You ought to see the difference made by putting an x-brace under the car, from the rear of the front subframe to the rear suspension mounts. Every car you ride in after that will feel like it's a giant spring.

Because the rear suspension on the EA cars is not an actual Macpherson strut setup (where the struts actually handle the side to side stabilization), bracing the rear isn't nearly as big of a deal. I would focus more on the front.

How big of an issue would running an X brace under the car be if you needed to yank the transmission later? Not having pulled a trans out of these cars myself I'm clueless. :grin:

Because the rear suspension on the EA cars is not an actual Macpherson strut setup...
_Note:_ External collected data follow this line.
-- ==== Sys2Proof/Machine/HostRegs.lean ====
section
/-! DEFINITION. The management window: queues, rings, translation, attestation, and every register by its offset (R183,
R184, R185, R238, R257, R272, R276, R278, R285 to R300, R309). -/

namespace Sys2Proof.Machine

/-! ## Queues (R238) -/

/-- QCTL: while EN is 1 only a write that clears it has effect; setting EN with a bad LOG2N stops the queue. -/
def State.writeQctl (s : State) (part i : Nat) (v : DWord) : State :=
  let q := (s.part part).queue i
  let en := v.getLsbD 0
  let n := nbits v.toNat 12 8
  if q.en ∧ en then s
  else
    let s := s.modPart part (fun p => { p with queues := sset .reset p.queues i { q with
      en := en, prio := BitVec.ofNat 3 (nbits v.toNat 3 1), log2n := BitVec.ofNat 5 n
      qstop := en && !(decide (4 ≤ n ∧ n ≤ 16)) } })
    s.post s.now (.taskStart part)

/-- QPTR: TAIL and QBASE; an entry that becomes the head begins to age (R241). -/
def State.writeQptr (s : State) (part i : Nat) (v : DWord) : State :=
  let q := (s.part part).queue i
  let q' := { q with tail := BitVec.ofNat 16 (nbits v.toNat 15 0), qbase := BitVec.ofNat 32 (nbits v.toNat 63 32) }
  let empty (q : Queue) : Bool := q.tail.toNat % q.size == q.head.toNat % q.size
  let s := s.modPart part (fun p => { p with
    queues := sset .reset p.queues i (if empty q && !empty q' then { q' with headAt := s.time } else q') })
  s.post s.now (.taskStart part)

/-- QCTL_WRITE (R238). -/
def execQctlWrite (s : State) : Host.Outcome State Fault Refusal :=
  match s.event with
  | some (.qctlWrite part i v) => .next (s.partWrite part (fun s => s.writeQctl part (i % 64) v))
  | _ => .fault .notDue
/-- QPTR_WRITE (R238). -/
def execQptrWrite (s : State) : Host.Outcome State Fault Refusal :=
  match s.event with
  | some (.qptrWrite part i v) => .next (s.partWrite part (fun s => s.writeQptr part (i % 64) v))
  | _ => .fault .notDue

/-! ## Fault and notice rings (R257, R287) -/

/-- FQCTL or NTCTL: a bad LOG2N leaves EN at 0. -/
def Ring.write (r : Ring) (v : DWord) : Ring :=
  let n := nbits v.toNat 5 1
  { r with en := v.getLsbD 0 && decide (8 ≤ n ∧ n ≤ 20), log2n := BitVec.ofNat 5 n, base := BitVec.ofNat 45 (nbits v.toNat 56 12) }
/-- FQPTR or NTPTR: HEAD, and DROPS cleared where 1 is written. -/
def Ring.writePtr (r : Ring) (v : DWord) : Ring :=
  { r with head := BitVec.ofNat 20 (nbits v.toNat 39 20), drops := r.drops &&& ~~~(BitVec.ofNat 24 (nbits v.toNat 63 40)) }

/-- FQCTL (R257): records that wait in the cluster buffers drain once the ring is in use. -/
def State.writeFqctl (s : State) (part : Nat) (v : DWord) : State :=
  let s := s.modPart part (fun p => { p with fq := p.fq.write v })
  if !(s.part part).fq.en then s
  else s.bufs.foldl (fun s b =>
    if s.hasCol part (b.1 % 64) ∧ !b.2.isEmpty then
      let (d, s) := s.draw 0
      s.post (s.now + d) (.faultRecordDrain (b.1 / 64) (b.1 % 64))
    else s) s
/-- FQCTL_WRITE (R257). -/
def execFqctlWrite (s : State) : Host.Outcome State Fault Refusal :=
  match s.event with
  | some (.fqctlWrite part v) => .next (s.partWrite part (fun s => s.writeFqctl part v))
  | _ => .fault .notDue

/-! ## TINV (R185) -/

/-- TINV: an invalidation starts, unless one runs. -/
def State.writeTinv (s : State) (part : Nat) : State :=
  if (s.part part).tinv then s
  else
    let (d, s) := (s.modPart part (fun p => { p with tinv := true })).draw 1
    s.post (s.now + d) (.tinvComplete part)
/-- TINV (R185). -/
def execTinv (s : State) : Host.Outcome State Fault Refusal :=
  match s.event with
  | some (.tinv part) => .next (s.partWrite part (fun s => s.writeTinv part))
  | _ => .fault .notDue
/-- TINV_COMPLETE (R185): no translation uses a removed entry any more. -/
def execTinvComplete (s : State) : Host.Outcome State Fault Refusal :=
  match s.event with
  | some (.tinvComplete part) =>
    .next (
      let s := s.modPart part (fun p => { p with tinv := false })
      s.cols.foldl (fun s e => s.modCol e.1 (fun c => { c with
        rangeC := c.rangeC.filter (fun x => x.part != part), pageC := c.pageC.filter (fun x => x.part != part) })) s)
  | _ => .fault .notDue

/-! ## Attestation (R300) -/

/-- Bytes 0x000 to 0x37F of the report. -/
def State.reportHead (s : State) (part : Nat) : List Byte :=
  let p := s.part part
  (List.range 4).flatMap (fun i => leBytes 8 (sget 0 p.attest.nonce i).toNat)
    ++ leBytes 48 s.dev.fw.toNat ++ leBytes 4 Config.firmwareVersion.toNat
    ++ leBytes 4 (part + s.dev.mode.toNat * 4) ++ leBytes 8 Config.deviceSerial.toNat
    ++ (List.range 16).flatMap (fun i => leBytes 48 (p.launches.getD i 0).toNat)
    ++ leBytes 4 p.launches.length ++ leBytes 28 0
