-- ==== Sys2Proof/Machine/Save.lean ====
section
/-! DEFINITION. CTXSV and CTXLD: the images of a context and of a core in the save area (R261 to R265, R332). -/

namespace Sys2Proof.Machine

/-! ## Places in the save area (R262) -/

/-- Near address of the core image. -/
def coreImageAddr (tier : Nat) : Nat := Config.saveBase tier + 0x400 + 4 * ctxImageSize tier
/-- Expansion registers of a core (R262). -/
def expRegs (tier : Nat) : Nat := if tier = 0 then 8 else 16
/-- Bytes of the core image. -/
def coreImageSize (tier : Nat) : Nat := Config.localSize tier + 32800 + 576 * expRegs tier + 512 + 32
/-- Bytes that CTXSV and CTXLD move. -/
def movedBytes (tier : Nat) (all : Bool) : Nat := ctxImageSize tier + if all then coreImageSize tier else 0

/-! ## The image of a context (R262, R263) -/

/-- The control block. -/
def controlBlock (x : Ctx) : List Byte :=
  let region := match x.region with
    | some r => 1 + r.restarts % 4 * 2
    | none => 0
  let monitor := match x.monitor with | some _ => 8 | none => 0
  let rpc := match x.region with | some r => r.ckpt.pc.toNat | none => 0
  fields [(8, x.pc.toNat), (8, (winBase x).toNat), (8, x.vlo.toNat), (8, x.flags.toNat), (8, if x.ftz then 1 else 0),
    (8, (repWord x.rep).toNat), (1, (x.p ||| 1#8).toNat), (3, region + monitor), (4, rpc), (4, x.monitor.getD 0), (4, 0)]

/-- A binding entry; an unused one is zero. -/
def bindingBytes (b : Option Binding) : List Byte :=
  match b with
  | none => leBytes 32 0
  | some b => fields [(8, b.obj.toNat), (8, b.rbase.toNat),
      (16, b.n.toNat + (Scope.code b.scope).toNat * 2 ^ 30 + 2 ^ 33)]

/-- The image of a context (R262); `lost` is the header's bit [1]. -/
def ctxImage (k c : Nat) (x : Ctx) (lost : Bool) : List Byte :=
  let tier := tierOf k
  let head := 1 + (if lost then 2 else 0) + c * 2 ^ 2 + k * 2 ^ 4
  leBytes 64 head
    ++ (List.range 8).flatMap (fun i => leBytes 8 (if i = 0 then 0 else (sget 0 x.g i).toNat))
    ++ controlBlock x
    ++ (List.range 8).flatMap (fun i => bindingBytes x.binds[i]?)
    ++ (List.range 16).flatMap (fun i => msgStatus (sget .reset x.m i))
    ++ (List.range 16).flatMap (fun i => leBytes 64 (sget .reset x.m i).data.toNat)
    ++ (List.range 32).flatMap (fun i => leBytes 64 (sget 0 x.v i).toNat)
    ++ leBytes 320 0
    ++ (List.range (Config.stackSize tier)).flatMap (fun i => leBytes 8 (sget 0 x.stack i).toNat)

/-! ## The image of a core (R262) -/

/-- A tile's elements and its 8 bytes of state, whose layout the spec leaves open: mode, POIS, SAT, the kind of the record
behind POIS, version and block. -/
def tileBytes (t : Tile) : List Byte :=
  (List.range 512).flatMap (fun i => leBytes 16 (sget 0 t.el i).toNat)
    ++ leBytes 8 (modeCode t.mode + (if t.pois then 4 else 0) + (if t.sat then 8 else 0) + t.poisKind.toNat * 2 ^ 8
      + t.ver.toNat * 2 ^ 16 + t.block.toNat * 2 ^ 32)

/-- Tiles, expansion registers, weight sets, code table and kernel state: what follows the local store. -/
def coreTail (tier : Nat) (c : Core) : List Byte :=
  let tiles := (List.range 4).map (fun t => tileBytes (sget .reset c.slice.tiles t))
  tiles.flatMap (fun b => b.take 8192) ++ tiles.flatMap (fun b => b.drop 8192)
    ++ (List.range (expRegs tier)).flatMap (fun r =>
      headerBytes (sget .reset c.xu.hdr r) ++ (List.range 128).flatMap (fun i => leBytes 4 (sget 0 c.xu.co (128 * r + i)).toNat))
    ++ (List.range 4).flatMap (fun n => (List.range 27).flatMap (fun j => leBytes 4 (sget 0 c.vert.ws (27 * n + j)).toNat)
      ++ leBytes 20 0)
    ++ leBytes 16 c.ctab.toNat
    ++ fields [(4, c.xu.kern.kern.toNat), (4, c.xu.kern.gamma.toNat), (4, c.xu.kern.eta.toNat), (4, 0)]

/-! ## CTXSV -/

/-- A result under way that a core's image holds: weight sets and code tables (R262). -/
def Act.ofCore : Act → Bool
  | .ws _ _ | .ctab _ _ => true
  | _ => false

/-- A register result of a context. -/
def Act.ofCtx : Act → Bool
  | .g _ _ | .entry _ _ | .pred _ _ | .vec _ _ | .orFlags _ | .setFlags _ | .ftz _ | .vlo _ => true
  | _ => false

/-- The register results of a context that are under way are written. -/
def Core.flushCtx (c : Core) (tier i : Nat) : Core :=
  let mine := c.pend.filter (fun p => p.ctx == i && p.act.ofCtx)
  mine.foldl (fun c p => applyAct tier c i p.act)
    { c with pend := c.pend.filter (fun p => !(p.ctx == i && p.act.ofCtx)) }

/-- Waits of a context given up: it stands at its instruction, which issues again when the context is loaded (R332). -/
def State.dropWaits (s : State) (q : Nat × Nat) : State :=
  let s := s.abandonExpansion q.1 (fun i => i == q.2)
  (s.cancel (.sleepExpiry q.1 q.2)).cancel (.twaitExpiry q.1 q.2)

/-- What a CTXSV with ALL wrote: the local store as far as the first uncorrectable word, the rest behind it only when there is
none. The weight buffer is invalid either way (R124, R264). -/
def State.saveCore (s : State) (k : Nat) (bad : Option Nat) : State :=
  let tier := tierOf k
  let a := coreImageAddr tier
  let n := match bad with | some w => w / 64 * 64 | none => Config.localSize tier
  s.modCore k (fun c =>
    let c := (c.pend.filter (fun p => p.act.ofCore)).foldl (fun c p => applyAct tier c p.ctx p.act)
      { c with pend := c.pend.filter (fun p => !p.act.ofCore) }
    let c := { c with near := moveFar c.near 0 a n, poison := c.poison.filter (fun e => !decide (a ≤ 4 * e.1 ∧ 4 * e.1 < a + n)) }
    let c := match bad with
      | some _ => c
      | none => c.portWrite (a + Config.localSize tier) (coreTail tier c)
    { c with slice := { c.slice with wvalid := false, wcheck := none, wpois := [] } })

/-- A save lost (R265): its record, and the running task ends with FATAL. -/
def State.saveLost (s : State) (k c w : Nat) : State :=
  let s := s.record k (faultRec 0x07 k c 0 c (coreImageAddr (tierOf k) + w) 0 0 0)
  match (s.core k).ctl.kernel with
  | some kid => s.endKernel kid
  | none => match (s.ctx (k, c)).kernel with
    | some kid => s.endKernel kid
    | none => s

/-- c0 is held until the last line has moved, then takes a status (R261). -/
def moveDone (s : State) (d : Reg) (lines : Nat) (status : DWord) : Except Trap Done :=
  .ok ⟨s, .hold (.move (s.now + lines * Config.bankLatency s.tier * cyc s.cur.1) d status)⟩

/-- The line of a context's image that holds a message register's data (R262). -/
def msgLineNo (j : Nat) : Nat := 0x2C0 / 64 + j

/-- CTXSV (R261 to R265, R332): a message register is saved as it stands when its line is written. -/
def execCtxsv (h : Hdr) (d a : Reg) (all : Bool) (s : State) : Host.Outcome State Fault Refusal :=
  issue { len := 3, hdr := h, rs := [a], rd := [d], ill := inStep s, priv := if s.cur.2 = 0 then none else some 0 }
    (fun s =>
      let k := s.cur.1
      let i := nbits (rv s a).toNat 1 0
      let tier := tierOf k
      if i = 0 then .error (.of .illop)
      else
        let s := (s.settle k s.now).dropWaits (k, i)
        let s := s.modCore k (fun c => c.flushCtx tier i)
        let bad := if all then (s.core k).badRange 0 (Config.localSize tier) else none
        let s := if all then s.correct k 0 (bad.getD (Config.localSize tier)) else s
        let x := s.ctx (k, i)
        let s := s.modCore k (fun c =>
          let c := c.portWrite (ctxImageAddr tier i) (ctxImage k i x bad.isSome)
          let c := c.haltCtx i s.now
          (List.range 16).foldl (fun c j =>
            c.pendAt (s.now + (msgLineNo j + 1) * Config.bankLatency tier * cyc k) 4 (.msgLine i j)) c)
        let s := if all then s.saveCore k bad else s
        match bad with
        | none => moveDone s d (movedBytes tier all / 64) 0
        | some w =>
          let lines := (ctxImageSize tier + w) / 64 + 1
          (match moveDone s d lines 1 with
            | .ok r =>
              let t := r.st.saveLost k i w
              if (t.ctx (k, 0)).run = .halted then
                .ok ⟨t.modCore k (fun c => (scalarAct tier (t.ctx (k, 0)) d 1).foldl (fun c a => applyAct tier c 0 a) c), .moved⟩
              else .ok ⟨t, r.flow⟩
            | .error e => .error e)) s

/-! ## CTXLD -/

/-- A field of an image: `n` bytes from an offset. -/
def Core.imageNat (c : Core) (a off n : Nat) : Nat := c.readNat (a + off) n

/-- Start addresses of instructions walked back from one, `n` of them, over words without a tag. -/
def State.walkBack (s : State) (k : Nat) : Nat → Nat → Nat → Option Nat
  | _, 0, a => some a
  | 0, _ + 1, _ => none
  | fuel + 1, n + 1, a =>
    if a < 4 then none
    else match s.storeWord k (a - 4) with
      | some (_, true) => s.walkBack k fuel n (a - 4)
      | _ => s.walkBack k fuel (n + 1) (a - 4)

/-- The repetition that a saved REPST and program counter stand in: its REP is the instruction before its body, found by
walking back from the next body instruction (R73, R263). -/
def State.rebuildRep (s : State) (k : Nat) (pc w : Nat) : Option Rep :=
  if w = 0 then none
  else
    let pos := nbits w 13 11
    match s.walkBack k 64 pos pc with
    | none => none
    | some start => match s.walkBack k 8 1 start with
      | none => none
      | some at_ => match decode (s.wordsAt k at_) with
        | .ok (.rep _ stride _ winl winh _ _ mask, _) =>
          let win := winl.toNat + (if winh then 32 else 0)
          some { remain := nbits w 10 0, pos := pos, pass := nbits w 23 14, km1 := BitVec.ofNat 3 (nbits w 26 24), mask := mask
                 stride := stride.toNat, base := repBase win, size := repSize win, start := BitVec.ofNat 32 start
                 next := BitVec.ofNat 32 pc }
        | _ => none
Just to be a smartalec :grin: , none of the Subarus I have seen use an actual Macpherson Strut anywheres. True Macpherson Strut (named after the developing Engineer at Ford) uses the anti-roll bar as the fore-aft locating link. I have seen it only once, and on a Mazda (Ford influenced). The fronts are modified-Macpherson Strut. Rears are just semi-trailing arms with a shock-concentric coil-spring.

 

Back on topic, I like 4x4 Welder's recommendation for the fore-aft cross-brace. I know one of the improvements to the early US unibodies for racing was simple fore-aft reinforcers to keep the bodies from folding up.

  • Author
Just to be a smartalec :grin: , none of the Subarus I have seen use an actual Macpherson Strut anywheres. True Macpherson Strut (named after the developing Engineer at Ford) uses the anti-roll bar as the fore-aft locating link. I have seen it only once, and on a Mazda (Ford influenced). The fronts are modified-Macpherson Strut. Rears are just semi-trailing arms with a shock-concentric coil-spring.

 

technicality :grin:

 

 

 

yep, already working on the front, but since that design is very similar to EJ stuff, it's really not new territory.

 

and yea, I was thinking about some subframe connectors to stiffen the length of the unibody.